*** Extracted data Section Begins ***
-- ==== Sys2Proof/Machine/Gecko.lean ====
section
/-! DEFINITION. The gecko commands: control, DMA, line cache, memories, sleep (11 R235 to R244), and one command for
each instruction: the gecko issues a bundle with it in its slot, the other slots given as words (12 R245 to R260). -/
namespace Sys2Proof.Machine

/-! ### Control (11 R235) -/

/-- Is the page asleep, or waking? Commands wake it (11 R244). -/
def gkCmdRej (b : Base) (g : Nat) : Base := b.event (gkPage g) 16

/-- Begin running at PC. -/
def gkBegin (s : State) (g : Nat) : State :=
  let b := gkWake s.b g
  { s with b := b.setRun g (b.runOrPause g), gko := s.gko.upd g Gecko.runs }

/-- GKC.CTRL.START: clears the loop stack and begins fetching at GKC.PC. -/
def gkStart (s : State) (g : Nat) : State :=
  if s.b.gkIdle g then gkBegin { s with gko := s.gko.upd g fun k => { k with depth := 0 } } g
  else { s with b := gkCmdRej s.b g }

/-- GKC.CTRL.RESUME: continues at PC, at EPC after an exception. -/
def gkResume (s : State) (g : Nat) : State :=
  if s.b.gkIdle g then
    let b := if s.b.gkRun g = rEXCEPTION then s.b.setPc g (s.b.fld (gkPage g) GKC.EPC_EPC) else s.b
    gkBegin { s with b := b } g
  else { s with b := gkCmdRej s.b g }

/-- GKC.CTRL.STOP: a bundle held before it issued is dropped; one that waits for its line completes first, and PC then holds the
next. -/
def gkStop (s : State) (g : Nat) : State :=
  let run := s.b.gkRun g
  let k := s.gko.at g
  if run = rRUNNING ∨ run = rPAUSED ∨ run = rWAITING then
    if k.looked then { s with gko := s.gko.put g { k with stall := k.stall.map fun x => (x.1, true) } }
    else { s with b := s.b.setRun g rSTOPPED, gko := s.gko.put g k.release }
  else s

/-- GKC.CTRL.STEP: in STOPPED, fetches and issues one bundle; under GATE only while the bound context is live (11 R236). -/
def gkStep (s : State) (g : Nat) : State :=
  if s.b.gkRun g = rSTOPPED ∧ (s.gko.at g).stall = none ∧ s.b.gated = false ∧ s.b.runOrPause g = rRUNNING then
    gkFetchIssue { s with b := gkWake s.b g, gko := s.gko.upd g Gecko.runs } g (gkFetch s.gko g (s.b.gkPc g)) true
  else s

/-- A write of GKC.PC: only in the debug states, else discarded with CMD_REJ. -/
def gkPcWrite (b : Base) (g v : Nat) : Base := if b.gkIdle g then b.setPc g (v % 4096) else gkCmdRej b g

/-! ### DMA (11 R238, R239) -/

/-- A write of DMAn_CTRL.GO. -/
def gkDmaGo (s : State) (g n : Nat) : State :=
  if s.b.dmaBusy g n then { s with b := s.b.event (gkPage g) 15 }
  else
    let x := dmaStart s.b (s.gko.at g) g n
    dmaKick { s with b := x.1, gko := s.gko.put g x.2 } g n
*** Extracted data Section Ends ***
▸ **What is needed**: Reproduce the preceding records exactly and completely.

▸ **Solution to this problem**:
-- ==== Sys2Proof/Machine/Gecko.lean ====
section
/-! DEFINITION. The gecko commands: control, DMA, line cache, memories, sleep (11 R235 to R244), and one command for
each instruction: the gecko issues a bundle with it in its slot, the other slots given as words (12 R245 to R260). -/
namespace Sys2Proof.Machine

/-! ### Control (11 R235) -/

/-- Is the page asleep, or waking? Commands wake it (11 R244). -/
def gkCmdRej (b : Base) (g : Nat) : Base := b.event (gkPage g) 16

/-- Begin running at PC. -/
def gkBegin (s : State) (g : Nat) : State :=
  let b := gkWake s.b g
  { s with b := b.setRun g (b.runOrPause g), gko := s.gko.upd g Gecko.runs }

/-- GKC.CTRL.START: clears the loop stack and begins fetching at GKC.PC. -/
def gkStart (s : State) (g : Nat) : State :=
  if s.b.gkIdle g then gkBegin { s with gko := s.gko.upd g fun k => { k with depth := 0 } } g
  else { s with b := gkCmdRej s.b g }

/-- GKC.CTRL.RESUME: continues at PC, at EPC after an exception. -/
def gkResume (s : State) (g : Nat) : State :=
  if s.b.gkIdle g then
    let b := if s.b.gkRun g = rEXCEPTION then s.b.setPc g (s.b.fld (gkPage g) GKC.EPC_EPC) else s.b
    gkBegin { s with b := b } g
  else { s with b := gkCmdRej s.b g }

/-- GKC.CTRL.STOP: a bundle held before it issued is dropped; one that waits for its line completes first, and PC then holds the
next. -/
def gkStop (s : State) (g : Nat) : State :=
  let run := s.b.gkRun g
  let k := s.gko.at g
  if run = rRUNNING ∨ run = rPAUSED ∨ run = rWAITING then
    if k.looked then { s with gko := s.gko.put g { k with stall := k.stall.map fun x => (x.1, true) } }
    else { s with b := s.b.setRun g rSTOPPED, gko := s.gko.put g k.release }
  else s

/-- GKC.CTRL.STEP: in STOPPED, fetches and issues one bundle; under GATE only while the bound context is live (11 R236). -/
def gkStep (s : State) (g : Nat) : State :=
  if s.b.gkRun g = rSTOPPED ∧ (s.gko.at g).stall = none ∧ s.b.gated = false ∧ s.b.runOrPause g = rRUNNING then
    gkFetchIssue { s with b := gkWake s.b g, gko := s.gko.upd g Gecko.runs } g (gkFetch s.gko g (s.b.gkPc g)) true
  else s

/-- A write of GKC.PC: only in the debug states, else discarded with CMD_REJ. -/
def gkPcWrite (b : Base) (g v : Nat) : Base := if b.gkIdle g then b.setPc g (v % 4096) else gkCmdRej b g

/-! ### DMA (11 R238, R239) -/

/-- A write of DMAn_CTRL.GO. -/
def gkDmaGo (s : State) (g n : Nat) : State :=
  if s.b.dmaBusy g n then { s with b := s.b.event (gkPage g) 15 }
  else
    let x := dmaStart s.b (s.gko.at g) g n
    dmaKick { s with b := x.1, gko := s.gko.put g x.2 } g n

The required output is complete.